Artifacts from the blog post: Replicating “Agentic Code Reasoning” — and Shipping a Tool From It
Agentic Code Reasoning — Shubham Ugare, Satish Chandra (Meta, 2026)
verify_patch utility that runs semi-formal analysis on code diffs, with outcome tracking for calibration| File | Description |
|---|---|
verify_patch.py |
The verification utility — runs semi-formal analysis on a patch via Claude sub-agent |
run_experiment.py |
The fault localization experiment harness (3 bugs × 2 modes × N runs) |
semiformal_templates.md |
The semi-formal reasoning templates used in our experiments |
Semi-formal templates are cognitive forcing functions. They change what the agent considers before concluding, not just how it formats the answer. The value concentrates on bugs that require non-local reasoning — scope issues, name shadowing, cross-file dependencies.
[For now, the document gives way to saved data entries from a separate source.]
theorem execCtlWdogExpiry_keeps {t : Nat} {s t0 : State} (e : execCtlWdogExpiry t s = .next t0) : s.Keeps 800694037971988487 t0 := by
  unfold execCtlWdogExpiry at e
  cases e
  have hM : 800694037971988487 ||| 800694037971988487 = 800694037971988487 := by decide
  have hk := State.Keeps.refl (M := 800694037971988487) s
  repeat' first
    | with_reducible assumption | exact mask_sub hM (by decide) | with_reducible apply State.wdogFault_keeps
    | with_reducible apply State.passTo_keeps | with_reducible apply keeps_ite | split

theorem execCringHeadWrite_keeps {p : Nat} {v : W64} {s t0 : State} (e : execCringHeadWrite p v s = .next t0) : s.Keeps 78989791512883206 t0 := by
  unfold execCringHeadWrite at e
  cases e
  have hM : 78989791512883206 ||| 78989791512883206 = 78989791512883206 := by decide
  have hk := State.Keeps.refl (M := 78989791512883206) s
  repeat' first
    | with_reducible assumption | exact mask_sub hM (by decide) | with_reducible apply State.cringHead_keeps

theorem execCbHeadWrite_keeps {p : Nat} {v : W64} {s t0 : State} (e : execCbHeadWrite p v s = .next t0) : s.Keeps 78954280723275782 t0 := by
  unfold execCbHeadWrite at e
  cases e
  have hM : 78954280723275782 ||| 78954280723275782 = 78954280723275782 := by decide
  have hk := State.Keeps.refl (M := 78954280723275782) s
  repeat' first
    | with_reducible assumption | exact mask_sub hM (by decide) | with_reducible apply State.cbHead_keeps

theorem execPoolRecompute_keeps {p : Nat} {s t0 : State} (e : execPoolRecompute p s = .next t0) : s.Keeps 274877906944 t0 := by
  unfold execPoolRecompute at e
  cases e
  have hM : 274877906944 ||| 274877906944 = 274877906944 := by decide
  have hk := State.Keeps.refl (M := 274877906944) s
  repeat' first
    | with_reducible assumption | exact mask_sub hM (by decide) | with_reducible apply State.recomputePool_keeps
    | with_reducible apply keeps_ite

theorem execPageWalk_keeps {t : Nat} {part : Nat} {entry : Nat} {layer : Nat} {head : Nat} {blk : Nat} {half : Nat} {s t0 : State} (e : execPageWalk t part entry layer head blk half s = .next t0) : s.Keeps 800694037971988487 t0 := by
  unfold execPageWalk at e
  cases e
  have hM : 800694037971988487 ||| 800694037971988487 = 800694037971988487 := by decide
  have hk := State.Keeps.refl (M := 800694037971988487) s
  repeat' first
    | with_reducible assumption | exact mask_sub hM (by decide) | with_reducible apply State.pageWalk_keeps

theorem execPinWaitResume_keeps {t : Nat} {page : Nat} {s t0 : State} (e : execPinWaitResume t page s = .next t0) : s.Keeps 218565388136800256 t0 := by
  unfold execPinWaitResume at e
  cases e
  have hM : 218565388136800256 ||| 218565388136800256 = 218565388136800256 := by decide
  have hk := State.Keeps.refl (M := 218565388136800256) s
  repeat' first
    | with_reducible assumption | exact mask_sub hM (by decide) | with_reducible apply State.pinResume_keeps

theorem execPageRef_keeps {p : Nat} {page : Nat} {s t0 : State} (e : execPageRef p page s = .next t0) : s.Keeps 809701237226729479 t0 := by
  unfold execPageRef at e
  cases e
  have hM : 809701237226729479 ||| 809701237226729479 = 809701237226729479 := by decide
  have hk := State.Keeps.refl (M := 809701237226729479) s
  repeat' first
    | with_reducible assumption | exact mask_sub hM (by decide) | with_reducible apply State.pageRef_keeps

theorem execPageUnref_keeps {p : Nat} {page : Nat} {s t0 : State} (e : execPageUnref p page s = .next t0) : s.Keeps 809701237226729479 t0 := by
  unfold execPageUnref at e
  cases e
  have hM : 809701237226729479 ||| 809701237226729479 = 809701237226729479 := by decide
  have hk := State.Keeps.refl (M := 809701237226729479) s
  repeat' first
    | with_reducible assumption | exact mask_sub hM (by decide) | with_reducible apply State.pageUnref_keeps

theorem execPageRead_keeps {p : Nat} {page : Nat} {s t0 : State} (e : execPageRead p page s = .next t0) : s.Keeps 809701237226729479 t0 := by
  unfold execPageRead at e
  cases e
  have hM : 809701237226729479 ||| 809701237226729479 = 809701237226729479 := by decide
  have hk := State.Keeps.refl (M := 809701237226729479) s
  repeat' first
    | with_reducible assumption | exact mask_sub hM (by decide) | with_reducible apply State.pageRead_keeps

theorem execPageLowWrite_keeps {p : Nat} {v : W64} {s t0 : State} (e : execPageLowWrite p v s = .next t0) : s.Keeps 9007199254740992 t0 := by
  unfold execPageLowWrite at e
  cases e
  have hM : 9007199254740992 ||| 9007199254740992 = 9007199254740992 := by decide
  have hk := State.Keeps.refl (M := 9007199254740992) s
  repeat' first
    | with_reducible assumption | exact mask_sub hM (by decide) | with_reducible apply State.pageLow_keeps
    | with_reducible apply keeps_ite

theorem execMemSlotGrant_keeps {n : Nat} {s t0 : State} (e : execMemSlotGrant n s = .next t0) : s.Keeps 74450131340025858 t0 := by
  unfold execMemSlotGrant at e
  cases e
  have hM : 74450131340025858 ||| 74450131340025858 = 74450131340025858 := by decide
  have hk := State.Keeps.refl (M := 74450131340025858) s
  repeat' first
    | with_reducible assumption | exact mask_sub hM (by decide) | with_reducible apply State.slotGrant_keeps

theorem execRepairWrite_keeps {s t0 : State} (e : execRepairWrite s = .next t0) : s.Keeps 8194 t0 := by
  unfold execRepairWrite at e
  cases e
  have hM : 8194 ||| 8194 = 8194 := by decide
  have hk := State.Keeps.refl (M := 8194) s
  repeat' first
    | with_reducible assumption | exact mask_sub hM (by decide) | with_reducible apply State.repairLine_keeps | split

theorem execScrubRead_keeps {s t0 : State} (e : execScrubRead s = .next t0) : s.Keeps 74450131340025858 t0 := by
  unfold execScrubRead at e
  cases e
  have hM : 74450131340025858 ||| 74450131340025858 = 74450131340025858 := by decide
  have hk := State.Keeps.refl (M := 74450131340025858) s
  repeat' first
    | with_reducible assumption | exact mask_sub hM (by decide) | with_reducible apply State.scrub_keeps
    | with_reducible apply keeps_ite

theorem execWriteQueueResume_keeps {n : Nat} {s t0 : State} (e : execWriteQueueResume n s = .next t0) : s.Keeps 74450131340025858 t0 := by
  unfold execWriteQueueResume at e
  cases e
  have hM : 74450131340025858 ||| 74450131340025858 = 74450131340025858 := by decide
  have hk := State.Keeps.refl (M := 74450131340025858) s
  repeat' first
    | with_reducible assumption | exact mask_sub hM (by decide) | with_reducible apply State.queueResume_keeps

theorem execMemLogPop_keeps {s t0 : State} (e : execMemLogPop s = .next t0) : s.Keeps 8589967360 t0 := by
  unfold execMemLogPop at e
  cases e
  have hM : 8589967360 ||| 8589967360 = 8589967360 := by decide
  have hk := State.Keeps.refl (M := 8589967360) s
  repeat' first
    | with_reducible assumption | exact mask_sub hM (by decide) | with_reducible apply State.memLogPop_keeps

theorem execChnAppend_keeps {p : Nat} {port : Nat} {v : W64} {s t0 : State} (e : execChnAppend p port v s = .next t0) : s.Keeps 818708437622321159 t0 := by
  unfold execChnAppend at e
  cases e
  have hM : 818708437622321159 ||| 818708437622321159 = 818708437622321159 := by decide
  have hk := State.Keeps.refl (M := 818708437622321159) s
  repeat' first
    | with_reducible assumption | exact mask_sub hM (by decide) | with_reducible apply State.sendWrite_keeps
    | with_reducible apply keeps_ite

theorem execChnPutAt_keeps {p : Nat} {port : Nat} {v : W64} {s t0 : State} (e : execChnPutAt p port v s = .next t0) : s.Keeps 818708437622321159 t0 := by
  unfold execChnPutAt at e
  cases e
  have hM : 818708437622321159 ||| 818708437622321159 = 818708437622321159 := by decide
  have hk := State.Keeps.refl (M := 818708437622321159) s
  repeat' first
    | with_reducible assumption | exact mask_sub hM (by decide) | with_reducible apply State.sendWrite_keeps
    | with_reducible apply keeps_ite

theorem execChnContrib_keeps {p : Nat} {port : Nat} {v : W64} {s t0 : State} (e : execChnContrib p port v s = .next t0) : s.Keeps 818708437622321159 t0 := by
  unfold execChnContrib at e
  cases e
  have hM : 818708437622321159 ||| 818708437622321159 = 818708437622321159 := by decide
  have hk := State.Keeps.refl (M := 818708437622321159) s
  repeat' first
    | with_reducible assumption | exact mask_sub hM (by decide) | with_reducible apply State.sendWrite_keeps
    | with_reducible apply keeps_ite

theorem execSendCreditResume_keeps {p : Nat} {port : Nat} {s t0 : State} (e : execSendCreditResume p port s = .next t0) : s.Keeps 818708437622321159 t0 := by
  unfold execSendCreditResume at e
  cases e
  have hM : 818708437622321159 ||| 818708437622321159 = 818708437622321159 := by decide
  have hk := State.Keeps.refl (M := 818708437622321159) s
  repeat' first
    | with_reducible assumption | exact mask_sub hM (by decide) | with_reducible apply State.pump_keeps

theorem execSendSpill_keeps {p : Nat} {port : Nat} {s t0 : State} (e : execSendSpill p port s = .next t0) : s.Keeps 818708437622321159 t0 := by
  unfold execSendSpill at e
  cases e
  have hM : 818708437622321159 ||| 818708437622321159 = 818708437622321159 := by decide
  have hk := State.Keeps.refl (M := 818708437622321159) s
  repeat' first
    | with_reducible assumption | exact mask_sub hM (by decide) | with_reducible apply State.sendSpill_keeps

theorem execMessageLand_keeps {h : Nat} {s t0 : State} (e : execMessageLand h s = .next t0) : s.Keeps 818708437622321159 t0 := by
  unfold execMessageLand at e
  cases e
  have hM : 818708437622321159 ||| 818708437622321159 = 818708437622321159 := by decide
  have hk := State.Keeps.refl (M := 818708437622321159) s
  repeat' first
    | with_reducible assumption | exact mask_sub hM (by decide) | with_reducible apply State.messageLand_keeps

theorem execSelNext_keeps {p : Nat} {g : Nat} {s t0 : State} (e : execSelNext p g s = .next t0) : s.Keeps 18016606189780992 t0 := by
  unfold execSelNext at e
  cases e
  have hM : 18016606189780992 ||| 18016606189780992 = 18016606189780992 := by decide
  have hk := State.Keeps.refl (M := 18016606189780992) s
  repeat' first
    | with_reducible assumption | exact mask_sub hM (by decide) | with_reducible apply State.selNext_keeps
    | with_reducible apply keeps_ite

theorem execSelDone_keeps {p : Nat} {g : Nat} {v : W64} {s t0 : State} (e : execSelDone p g v s = .next t0) : s.Keeps 18016597599846400 t0 := by
  unfold execSelDone at e
  cases e
  have hM : 18016597599846400 ||| 18016597599846400 = 18016597599846400 := by decide
  have hk := State.Keeps.refl (M := 18016597599846400) s
  repeat' first
    | with_reducible assumption | exact mask_sub hM (by decide) | with_reducible apply State.selDone_keeps
    | with_reducible apply keeps_ite

theorem execEpHeadWrite_keeps {p : Nat} {v : W64} {s t0 : State} (e : execEpHeadWrite p v s = .next t0) : s.Keeps 18014398576590848 t0 := by
  unfold execEpHeadWrite at e
  cases e
  have hM : 18014398576590848 ||| 18014398576590848 = 18014398576590848 := by decide
  have hk := State.Keeps.refl (M := 18014398576590848) s
  repeat' first
    | with_reducible assumption | exact mask_sub hM (by decide) | with_reducible apply State.epHead_keeps
    | with_reducible apply keeps_ite

theorem execChnOpen_keeps {p : Nat} {s t0 : State} (e : execChnOpen p s = .next t0) : s.Keeps 92464530185117702 t0 := by
  unfold execChnOpen at e
  cases e
  have hM : 92464530185117702 ||| 92464530185117702 = 92464530185117702 := by decide
  have hk := State.Keeps.refl (M := 92464530185117702) s
  repeat' first
    | with_reducible assumption | exact mask_sub hM (by decide) | with_reducible apply State.chnOpen_keeps

theorem execChnClose_keeps {p : Nat} {handle : Nat} {churn : Bool} {s t0 : State} (e : execChnClose p handle churn s = .next t0) : s.Keeps 818708437622321159 t0 := by
  unfold execChnClose at e
  cases e
  have hM : 818708437622321159 ||| 818708437622321159 = 818708437622321159 := by decide
  have hk := State.Keeps.refl (M := 818708437622321159) s
  repeat' first
    | with_reducible assumption | exact mask_sub hM (by decide) | with_reducible apply State.chnClose_keeps

theorem execEndpointFree_keeps {h : Nat} {s t0 : State} (e : execEndpointFree h s = .next t0) : s.Keeps 18016597599846400 t0 := by
  unfold execEndpointFree at e
  cases e
  have hM : 18016597599846400 ||| 18016597599846400 = 18016597599846400 := by decide
  have hk := State.Keeps.refl (M := 18016597599846400) s
  repeat' first
    | with_reducible assumption | exact mask_sub hM (by decide) | with_reducible apply State.endpointFree_keeps

theorem execChurnAdd_keeps {q : Nat} {s t0 : State} (e : execChurnAdd q s = .next t0) : s.Keeps 818708437622321159 t0 := by
  unfold execChurnAdd at e
  cases e
  have hM : 818708437622321159 ||| 818708437622321159 = 818708437622321159 := by decide
  have hk := State.Keeps.refl (M := 818708437622321159) s
  repeat' first
    | with_reducible assumption | exact mask_sub hM (by decide) | with_reducible apply State.churnAdd_keeps

theorem execChurnNoticePlace_keeps {q : Nat} {s t0 : State} (e : execChurnNoticePlace q s = .next t0) : s.Keeps 92466729342590982 t0 := by
  unfold execChurnNoticePlace at e
  cases e
  have hM : 92466729342590982 ||| 92466729342590982 = 92466729342590982 := by decide
  have hk := State.Keeps.refl (M := 92466729342590982) s
  repeat' first
    | with_reducible assumption | exact mask_sub hM (by decide) | with_reducible apply State.deliverRound_keeps
    | with_reducible apply State.placeNotice_keeps

theorem execDspRun_keeps {p : Nat} {tag : Nat} {s t0 : State} (e : execDspRun p tag s = .next t0) : s.Keeps 232117745157402631 t0 := by
  unfold execDspRun at e
  cases e
  have hM : 232117745157402631 ||| 232117745157402631 = 232117745157402631 := by decide
  have hk := State.Keeps.refl (M := 232117745157402631) s
  repeat' first
    | with_reducible assumption | exact mask_sub hM (by decide) | with_reducible apply State.dspRun_keeps

theorem execLedgerStepTrigger_keeps {p : Nat} {tag : Nat} {s t0 : State} (e : execLedgerStepTrigger p tag s = .next t0) : s.Keeps 87998090315427847 t0 := by
  unfold execLedgerStepTrigger at e
  cases e
  have hM : 87998090315427847 ||| 87998090315427847 = 87998090315427847 := by decide
  have hk := State.Keeps.refl (M := 87998090315427847) s
  repeat' first
    | with_reducible assumption | exact mask_sub hM (by decide) | with_reducible apply State.ledgerTrigger_keeps

theorem execStepSettle_keeps {p : Nat} {tag : Nat} {s t0 : State} (e : execStepSettle p tag s = .next t0) : s.Keeps 227578909582680071 t0 := by
  unfold execStepSettle at e
  cases e
  have hM : 227578909582680071 ||| 227578909582680071 = 227578909582680071 := by decide
  have hk := State.Keeps.refl (M := 227578909582680071) s
  repeat' first
    | with_reducible assumption | exact mask_sub hM (by decide) | with_reducible apply State.stepSettle_keeps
Model-tier effect (postscript finding): Template value is model-capability-dependent. On CVE-2026-29000 (pac4j-jwt, CVSS 10.0), Haiku 4.5 gained +20pp with templates (80%→100%) while Sonnet 4.6 lost 20pp (100%→80%). Practical implication: Haiku + template ≈ Sonnet standard at ~1/10th cost.
The templates are packaged as a reusable Claude skill: reasoning-semiformally. Includes model-tier guidance and a decision framework for when to apply.
| Experiment | Standard | Semi-formal | Delta |
|---|---|---|---|
| Django repo, patch equivalence (N=3) | 0% | 100% | +100pp |
| Own repos, fault localization (N=9) | 89% | 100% | +11pp |
| CVE-2026-29000, Haiku 4.5 (N=5) | 80% | 100% | +20pp |
| CVE-2026-29000, Sonnet 4.6 (N=5) | 100% | 80% | −20pp |
from verify_patch import verify_patch
result = verify_patch(
patch="<your diff here>",
context="<surrounding code for reference>",
description="What the patch should do",
)
print(result["verdict"]) # CORRECT / LIKELY_CORRECT / CONCERNS / BUGGY
print(result["confidence"]) # high / medium / low
print(result["summary"]) # One-sentence assessment
Requires the Anthropic Python SDK and a valid API key.